Thomas Kerr: Good morning, everybody. First question is on gross margins, that 26% seems to almost exceed one of your long-term goals or near-term goals. Do you feel that’s sustainable in coming quarters or coming years? And can it improve from there?

Ron Freund: Yes. We think that we achieved this goal and we are targeting this gross profit margin. We hope that we can improve our efficiency and even reach higher, although currently, we are satisfied with this percentage.

Thomas Kerr: Okay. Thank you. And on the capital, the accelerated investment plan, kind of where are we in terms of spending? And then related to that, what that show up on the financial statements? Because capital expenditures were $305,000. So where are we on sort of the timeline accelerated best of plan and where does that spending show up?

Eli Yaffe: Thank you, Tom. Good morning. As I mentioned before, we commit ourselves already to most of the investments and it’s in the form of PO. So nothing is still yet on our books. But the planning is done most of the critical machine is already defined and PO already issued. We start to get some of the machine earlier and that’s result some of our sales increase during Q1. And we can assume that linearly or in — it will be ended by the end of 2025. This is the plan.

Thomas Kerr: Okay. And one more question. Any thoughts on paying the remaining debt balance since the cash balances have become so high?

Eli Yaffe: I didn’t understand your question fully.

Thomas Kerr: Plans to repay the remaining amount of long-term debt.

Eli Yaffe: Yes. As you saw, we have a 6 million shekel balance of long-term debt. We have a plan for financing the accelerated investment plan. However, we will consider repaying this amount during the current quarter and decide whether we stay with the long term loan or repay. We have utilized credit line, so that shouldn’t — this would be a pretty easy decision.

Thomas Kerr: Okay. Thank you. I’ll get back in the queue.

Eli Yaffe: Okay. Thank you, Tom.

Operator: The next question is from (ph). Please go ahead.

Unidentified Analyst: Hello. Hi. Congrats for a great quarter. So my first question is, can you give some color on the product revenue mix. What is the percentage of the revenues from the defense sector?

Eli Yaffe: I didn’t analyze it, but I can estimate this approximately 60% is aerospace and defense.

Unidentified Analyst: Okay, great. So any like updates going forward, do you have any on the sector like any color on this?

Eli Yaffe: Sorry, I didn’t get your last sentence.

Unidentified Analyst: Oh, yeah. Just like what’s the — like, the trend, do you see any trend on the defense sector?

Eli Yaffe: We believe the defense sector will only grow and will not decline in the coming years.

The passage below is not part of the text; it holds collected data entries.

-- ==== Sys2Proof/Machine/Dispatch.lean ====
section
/-! DEFINITION. The dispatch: one arm for each constructor of Instr, one direct call of its meaning. -/

namespace Sys2Proof.Machine

/-- The effect of a command on everything but the queue. -/
def exec (i : Instr) (s : State) : Host.Outcome State Fault Refusal :=
  match i with
  | .dataPacket seq cls sof eof len ack => Sys2Proof.Machine.execDataPacket seq cls sof eof len ack s
  | .badPacket lane sent raw => Sys2Proof.Machine.execBadPacket s lane sent raw
  | .ackPacket seq => Sys2Proof.Machine.execAckPacket seq s
  | .nakPacket seq => Sys2Proof.Machine.execNakPacket seq s
  | .creditPacket mgmt peal => Sys2Proof.Machine.execCreditPacket mgmt peal s
  | .linkReqPacket num typ lanes cap => Sys2Proof.Machine.execLinkReqPacket num typ lanes cap s
  | .ts1 lane trainId reqEcho cap window => Sys2Proof.Machine.execTs1 lane trainId reqEcho cap window s
  | .ts2 lane trainId cap rxSet resume next window sent => Sys2Proof.Machine.execTs2 lane trainId cap rxSet resume next window sent s
  | .ackTimer => Sys2Proof.Machine.execAckTimer s
  | .replayTimeout => Sys2Proof.Machine.execReplayTimeout s
  | .linkReqRepeat => Sys2Proof.Machine.execLinkReqRepeat s
  | .ts1PhaseTimer => Sys2Proof.Machine.execTs1PhaseTimer s
  | .trainingPhaseTimeout => Sys2Proof.Machine.execTrainingPhaseTimeout s
  | .retrainTimeout => Sys2Proof.Machine.execRetrainTimeout s
  | .noValidSymbolTimeout => Sys2Proof.Machine.execNoValidSymbolTimeout s
  | .errorWindowLinkDown => Sys2Proof.Machine.execErrorWindowLinkDown s
  | .laneFault lanes => Sys2Proof.Machine.execLaneFault lanes s
  | .graceExpiry => Sys2Proof.Machine.execGraceExpiry s
  | .clockLocked => Sys2Proof.Machine.execClockLocked s
  | .packetBoundaryTransmit => Sys2Proof.Machine.execPacketBoundaryTransmit s
  | .retrain p v => Sys2Proof.Machine.execRetrain p v s
  | .fullRetrain p v => Sys2Proof.Machine.execFullRetrain p v s
  | .stmEn p en => Sys2Proof.Machine.execStmEn p en s
  | .eventFrame ph h body => Sys2Proof.Machine.execEventFrame ph h body s
  | .regRead h addr width => Sys2Proof.Machine.execRegRead h addr width s
  | .regWrite h addr width data => Sys2Proof.Machine.execRegWrite h addr width data s
  | .recRead h stroke mode arg opened => Sys2Proof.Machine.execRecRead h stroke mode arg opened s
  | .recWrite h typ first last seq payload => Sys2Proof.Machine.execRecWrite h typ first last seq payload s
  | .sessionOpenHello h method rights point => Sys2Proof.Machine.execSessionOpenHello h method rights point s
  | .sessionOpenProve h sig => Sys2Proof.Machine.execSessionOpenProve h sig s
  | .sessionClose h => Sys2Proof.Machine.execSessionClose h s
  | .lease h part op seconds => Sys2Proof.Machine.execLease h part op seconds s
  | .stagePull h => Sys2Proof.Machine.execStagePull h s
  | .leaseExpiry part => Sys2Proof.Machine.execLeaseExpiry part s
  | .pealSend => Sys2Proof.Machine.execPealSend s
  | .pealRetryWaitExpiry stroke => Sys2Proof.Machine.execPealRetryWaitExpiry stroke s
  | .packFrame e h => Sys2Proof.Machine.execPackFrame e h s
  | .pealCopyFrame ph h body => Sys2Proof.Machine.execPealCopyFrame ph h body s
  | .knellMirrorStart => Sys2Proof.Machine.execKnellMirrorStart s
  | .seal => Sys2Proof.Machine.execSeal s
  | .commitGroup => Sys2Proof.Machine.execCommitGroup s
  | .sectorPulseDone t ok => Sys2Proof.Machine.execSectorPulseDone t ok s
  | .bankFail bank => Sys2Proof.Machine.execBankFail bank s
  | .checkpointInterval => Sys2Proof.Machine.execCheckpointInterval s
  | .checkpointEntryCount => Sys2Proof.Machine.execCheckpointEntryCount s
  | .checkpoint => Sys2Proof.Machine.execCheckpoint s
  | .ckptReq p v => Sys2Proof.Machine.execCkptReq p v s
  | .scrubReq p v => Sys2Proof.Machine.execScrubReq p v s
  | .scrubExtent bank ext low damaged breaks => Sys2Proof.Machine.execScrubExtent bank ext low damaged breaks s
  | .staticLevelMove bank => Sys2Proof.Machine.execStaticLevelMove bank s
  | .cmtTollInc p v => Sys2Proof.Machine.execCmtTollInc p v s
  | .keepAliveEnergyLow => Sys2Proof.Machine.execKeepAliveEnergyLow s
  | .vauxFail => Sys2Proof.Machine.execVauxFail s
  | .force p v => Sys2Proof.Machine.execForce p v s
  | .knellOpeningFrame ph body => Sys2Proof.Machine.execKnellOpeningFrame ph body s
  | .knellDataFrame e body => Sys2Proof.Machine.execKnellDataFrame e body s
  | .dirWaitExpiry => Sys2Proof.Machine.execDirWaitExpiry s
  | .intakeMsExpiry => Sys2Proof.Machine.execIntakeMsExpiry s
  | .knellSegmentStart => Sys2Proof.Machine.execKnellSegmentStart s
  | .kSign => Sys2Proof.Machine.execKSign s
  | .kIndex => Sys2Proof.Machine.execKIndex s
  | .knellArm => Sys2Proof.Machine.execKnellArm s
  | .consReq p v => Sys2Proof.Machine.execConsReq p v s
  | .knlEn p en => Sys2Proof.Machine.execKnlEn p en s
  | .shedStep step => Sys2Proof.Machine.execShedStep step s
  | .shedStep6 => Sys2Proof.Machine.execShedStep6 s
  | .shedStep7 => Sys2Proof.Machine.execShedStep7 s
  | .shedLeave => Sys2Proof.Machine.execShedLeave s
  | .supplyChange src usable => Sys2Proof.Machine.execSupplyChange src usable s
  | .holdTopUp => Sys2Proof.Machine.execHoldTopUp s
  | .holdCapDone riseUs => Sys2Proof.Machine.execHoldCapDone riseUs s
  | .holdCapTimeout => Sys2Proof.Machine.execHoldCapTimeout s
  | .cellMeasure mv => Sys2Proof.Machine.execCellMeasure mv s
  | .vbatDetect mv => Sys2Proof.Machine.execVbatDetect mv s
  | .harvColdStart voc => Sys2Proof.Machine.execHarvColdStart voc s
  | .trackingSample sample => Sys2Proof.Machine.execTrackingSample sample s
  | .mpptSample p v => Sys2Proof.Machine.execMpptSample p v s
  | .gaugeUpdate g => Sys2Proof.Machine.execGaugeUpdate g s
  | .jobAdmit queue => Sys2Proof.Machine.execJobAdmit queue s
  | .derateBandChange temp => Sys2Proof.Machine.execDerateBandChange temp s
  | .domainIdleGate dom => Sys2Proof.Machine.execDomainIdleGate dom s
  | .longDarknessCutoff => Sys2Proof.Machine.execLongDarknessCutoff s
  | .ship p v => Sys2Proof.Machine.execShip p v s
  | .fieldDetect => Sys2Proof.Machine.execFieldDetect s
  | .snifferSample seen => Sys2Proof.Machine.execSnifferSample seen s
  | .fieldInterrupted receiving => Sys2Proof.Machine.execFieldInterrupted receiving s
  | .fieldGone => Sys2Proof.Machine.execFieldGone s
  | .select target action bank pointer mask truncate => Sys2Proof.Machine.execSelect target action bank pointer mask truncate s
  | .query dr m trext sel session targetB q tari blf => Sys2Proof.Machine.execQuery dr m trext sel session targetB q tari blf s
  | .queryAdjust session updn => Sys2Proof.Machine.execQueryAdjust session updn s
  | .queryRep session => Sys2Proof.Machine.execQueryRep session s
  | .ack rn => Sys2Proof.Machine.execAck rn s
  | .nak => Sys2Proof.Machine.execNak s
  | .reqRn rn => Sys2Proof.Machine.execReqRn rn s
  | .t2Expiry => Sys2Proof.Machine.execT2Expiry s
  | .invalidCommand gweuno => Sys2Proof.Machine.execInvalidCommand s gweuno
  | .read handle bank word count => Sys2Proof.Machine.execRead handle bank word count s
  | .write handle bank word data => Sys2Proof.Machine.execWrite handle bank word data s
  | .blockWrite handle bank word data => Sys2Proof.Machine.execBlockWrite handle bank word data s
  | .lock handle mask action => Sys2Proof.Machine.execLock handle mask action s
  | .access handle password => Sys2Proof.Machine.execAccess handle password s
  | .authenticate handle method keyId challenge response => Sys2Proof.Machine.execAuthenticate handle method keyId challenge response s
  | .kill handle => Sys2Proof.Machine.execKill handle s
  | .passwordLockoutEnd => Sys2Proof.Machine.execPasswordLockoutEnd s
  | .s1PersistenceExpiry => Sys2Proof.Machine.execS1PersistenceExpiry s
  | .flagPersistenceExpiry flag => Sys2Proof.Machine.execFlagPersistenceExpiry flag s
  | .gRecRead handle mode part stroke offset count => Sys2Proof.Machine.execGRecRead handle mode part stroke offset count s
  | .gGauge handle => Sys2Proof.Machine.execGGauge handle s
  | .gShipRead handle fromSeconds maxSamples => Sys2Proof.Machine.execGShipRead handle fromSeconds maxSamples s
  | .gStageWrite handle item flags version body => Sys2Proof.Machine.execGStageWrite handle item flags version body s
  | .gExportOpen handle part stroke count => Sys2Proof.Machine.execGExportOpen handle part stroke count s
  | .gExportChunk handle index count => Sys2Proof.Machine.execGExportChunk handle index count s
  | .gExportClose handle => Sys2Proof.Machine.execGExportClose handle s
  | .gWake handle reason => Sys2Proof.Machine.execGWake handle reason s
  | .wakeTest p v => Sys2Proof.Machine.execWakeTest p v s
  | .wakeRelease p v => Sys2Proof.Machine.execWakeRelease p v s
  | .wakePulseEnd => Sys2Proof.Machine.execWakePulseEnd s
  | .wakeLevelTimeout => Sys2Proof.Machine.execWakeLevelTimeout s
  | .userMapBuilt => Sys2Proof.Machine.execUserMapBuilt s
  | .channelEvent ch high tick => Sys2Proof.Machine.execChannelEvent ch high tick s
  | .postWindowEnd waves => Sys2Proof.Machine.execPostWindowEnd waves s
  | .ringStagingDone => Sys2Proof.Machine.execRingStagingDone s
  | .snrForce p v => Sys2Proof.Machine.execSnrForce p v s
  | .calReq p v => Sys2Proof.Machine.execCalReq p v s
  | .periodicCalibration => Sys2Proof.Machine.execPeriodicCalibration s
  | .calibration before after adcOffset gain blindUs => Sys2Proof.Machine.execCalibration before after adcOffset gain blindUs s
  | .snrEn p en => Sys2Proof.Machine.execSnrEn p en s
  | .blockRelease src window next => Sys2Proof.Machine.execBlockRelease src window s next
  | .healthTestFail src test count window => Sys2Proof.Machine.execHealthTestFail src test count window s
  | .entIdleGate src => Sys2Proof.Machine.execEntIdleGate src s
  | .entSelftest src kat w0 w1 => Sys2Proof.Machine.execEntSelftest src kat w0 w1 s
  | .rawStart p v => Sys2Proof.Machine.execRawStart p v s
  | .rawStop p v => Sys2Proof.Machine.execRawStop p v s
  | .rawCaptureEnd bytes rctFails aptFails => Sys2Proof.Machine.execRawCaptureEnd bytes rctFails aptFails s
  | .rawRelease p v => Sys2Proof.Machine.execRawRelease p v s
  | .entDataRead p second => Sys2Proof.Machine.execEntDataRead p second s
  | .grdApply p v => Sys2Proof.Machine.execGrdApply p v s
  | .guardUpdate => Sys2Proof.Machine.execGuardUpdate s
  | .postedWriteDrain master => Sys2Proof.Machine.execPostedWriteDrain master s
  | .guardFaultAudit master => Sys2Proof.Machine.execGuardFaultAudit master s
  | .sessionIdleTimeout ctx => Sys2Proof.Machine.execSessionIdleTimeout ctx s
  | .helloExpiry ctx => Sys2Proof.Machine.execHelloExpiry ctx s
  | .closeSel p v => Sys2Proof.Machine.execCloseSel p v s
  | .closeAll p v => Sys2Proof.Machine.execCloseAll p v s
  | .status => Sys2Proof.Machine.execStatus s
  | .regpWrite addr data => Sys2Proof.Machine.execRegpWrite addr data s
  | .regpRead addr whole => Sys2Proof.Machine.execRegpRead addr whole s
  | .writeInc addr data cut => Sys2Proof.Machine.execWriteInc addr data cut s
  | .readInc addr words cut => Sys2Proof.Machine.execReadInc addr words cut s
  | .readRep addr words cut => Sys2Proof.Machine.execReadRep addr words cut s
  | .badOpcode op => Sys2Proof.Machine.execBadOpcode op s
  | .glbKey p v => Sys2Proof.Machine.execGlbKey p v s
  | .glbReset p v => Sys2Proof.Machine.execGlbReset p v s
  | .glbLock p v => Sys2Proof.Machine.execGlbLock p v s
  | .rcRead p off => Sys2Proof.Machine.execRcRead p off s
  | .registerWrite p addr v => Sys2Proof.Machine.execRegisterWrite p addr v s
  | .mbxRead p => Sys2Proof.Machine.execMbxRead p s
  | .mbxStage p => Sys2Proof.Machine.execMbxStage p s
  | .mbxAbort p => Sys2Proof.Machine.execMbxAbort p s
  | .timeCommit p len => Sys2Proof.Machine.execTimeCommit p len s
  | .timeRtcLoad => Sys2Proof.Machine.execTimeRtcLoad s
  | .partMapCommit p len => Sys2Proof.Machine.execPartMapCommit p len s
  | .mbxRecWrite len => Sys2Proof.Machine.execMbxRecWrite len s
  | .pealPeersCommit p len => Sys2Proof.Machine.execPealPeersCommit p len s
  | .keyLoad p len => Sys2Proof.Machine.execKeyLoad p len s
  | .bivikOpen p len => Sys2Proof.Machine.execBivikOpen p len s
  | .selftestReq p len => Sys2Proof.Machine.execSelftestReq p len s
  | .bankSelftest low badSpares timeout => Sys2Proof.Machine.execBankSelftest low badSpares timeout s
  | .loggerTick => Sys2Proof.Machine.execLoggerTick s
  | .loggerSample temp => Sys2Proof.Machine.execLoggerSample temp s
  | .flushReq p v => Sys2Proof.Machine.execFlushReq p v s
  | .sampleNow p v => Sys2Proof.Machine.execSampleNow p v s
  | .crystalSwitch => Sys2Proof.Machine.execCrystalSwitch s
  | .crystalFail => Sys2Proof.Machine.execCrystalFail s
  | .clockBackup => Sys2Proof.Machine.execClockBackup s
  | .chassisSample high => Sys2Proof.Machine.execChassisSample high s
  | .chassisChange => Sys2Proof.Machine.execChassisChange s
  | .powerOn vaux src => Sys2Proof.Machine.execPowerOn vaux src s
  | .vauxReturn => Sys2Proof.Machine.execVauxReturn s
  | .cutoffExit src => Sys2Proof.Machine.execCutoffExit src s
  | .resetAssert => Sys2Proof.Machine.execResetAssert s
  | .pinReset => Sys2Proof.Machine.execPinReset s
  | .keyedReset => Sys2Proof.Machine.execKeyedReset s
  | .darkStartup => Sys2Proof.Machine.execDarkStartup s
  | .storeFull => Sys2Proof.Machine.execStoreFull s
  | .channelEventEnd ch tick => Sys2Proof.Machine.execChannelEventEnd ch tick s

end Sys2Proof.Machine
end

Unidentified Analyst: Okay, great. Thank you very much. So follow-up questions on the capital expenditures. So you said it will be fully invested until like 2025, right?

Eli Yaffe: Yes.

Unidentified Analyst: Okay. So it’s sort of like a linear investment or for all those accelerated investment plan, right?

Eli Yaffe: Yes, as I said, we commit ourselves and issued PO for the balance of the equipment. That is going to arrive step-by-step between now and the year 2025. Some of the equipment already arrived Q1 2023 and it’s partially reflected in our results.

Unidentified Analyst: Okay, great. Any update on the labor side? Do you have — like will you be able to enough to acquire enough I mean workers for you guys?

Eli Yaffe: Yes. We decided that in the next months, we will decide if we will continue to grow — the growth only in facility that we have here or will go to the other facility. Most of — it seems to me and I cannot commit it to right now that we’ll give up the site in the north and we’ll focus on one side because the market is very strong and we would like to react to the market as fast as possible and we don’t have time to build something that it will take longer. But there is no final decision about it yet, but in the next weeks, we will decide about it.

Unidentified Analyst: Okay. So it’s clear. Do you have numbers on how many — like employees you have right now like whereas last year, how many added?

Eli Yaffe: Yes. We added approximately 50 employees during 2022 and we maintained the same amount of employees as we were in the end of 2022.

Unidentified Analyst: Okay, great. Thank you very much. Appreciate it.

Eli Yaffe: Thank you, Michael.

Operator: . The next question is a follow-up from Tom Kerr of Zacks Investment Research. Please go ahead.

Thomas Kerr: Just a quick follow-up on the backlog or the components of backlog, is it still the majority of flex-ridge or did those components make up change?

Eli Yaffe: Yes. It’s the same mix.

Thomas Kerr: Okay. That’s all I had for today. Thank you.

Eli Yaffe: Thank you.

Operator: There are no further questions at this time. Before I ask Mr. Yaffe to go ahead with his closing statement, I would like to remind the participants that a replay of this call will be available tomorrow on Eltek’s website, www.nisteceltek.com.

Eli Yaffe: Before we conclude our call, I wish to thank our employees for the continued to contribute to Eltek and our critical mission of inspiring innovation for our customers. I would also like to thank all our customers, partners, investors and Eltek team for their continued support. Thank you all for joining us on today’s call. Have a good day.

Operator: This concludes the Eltek Limited 2023 first quarter financial results conference call. Thank you for your participation. You may go ahead and disconnect.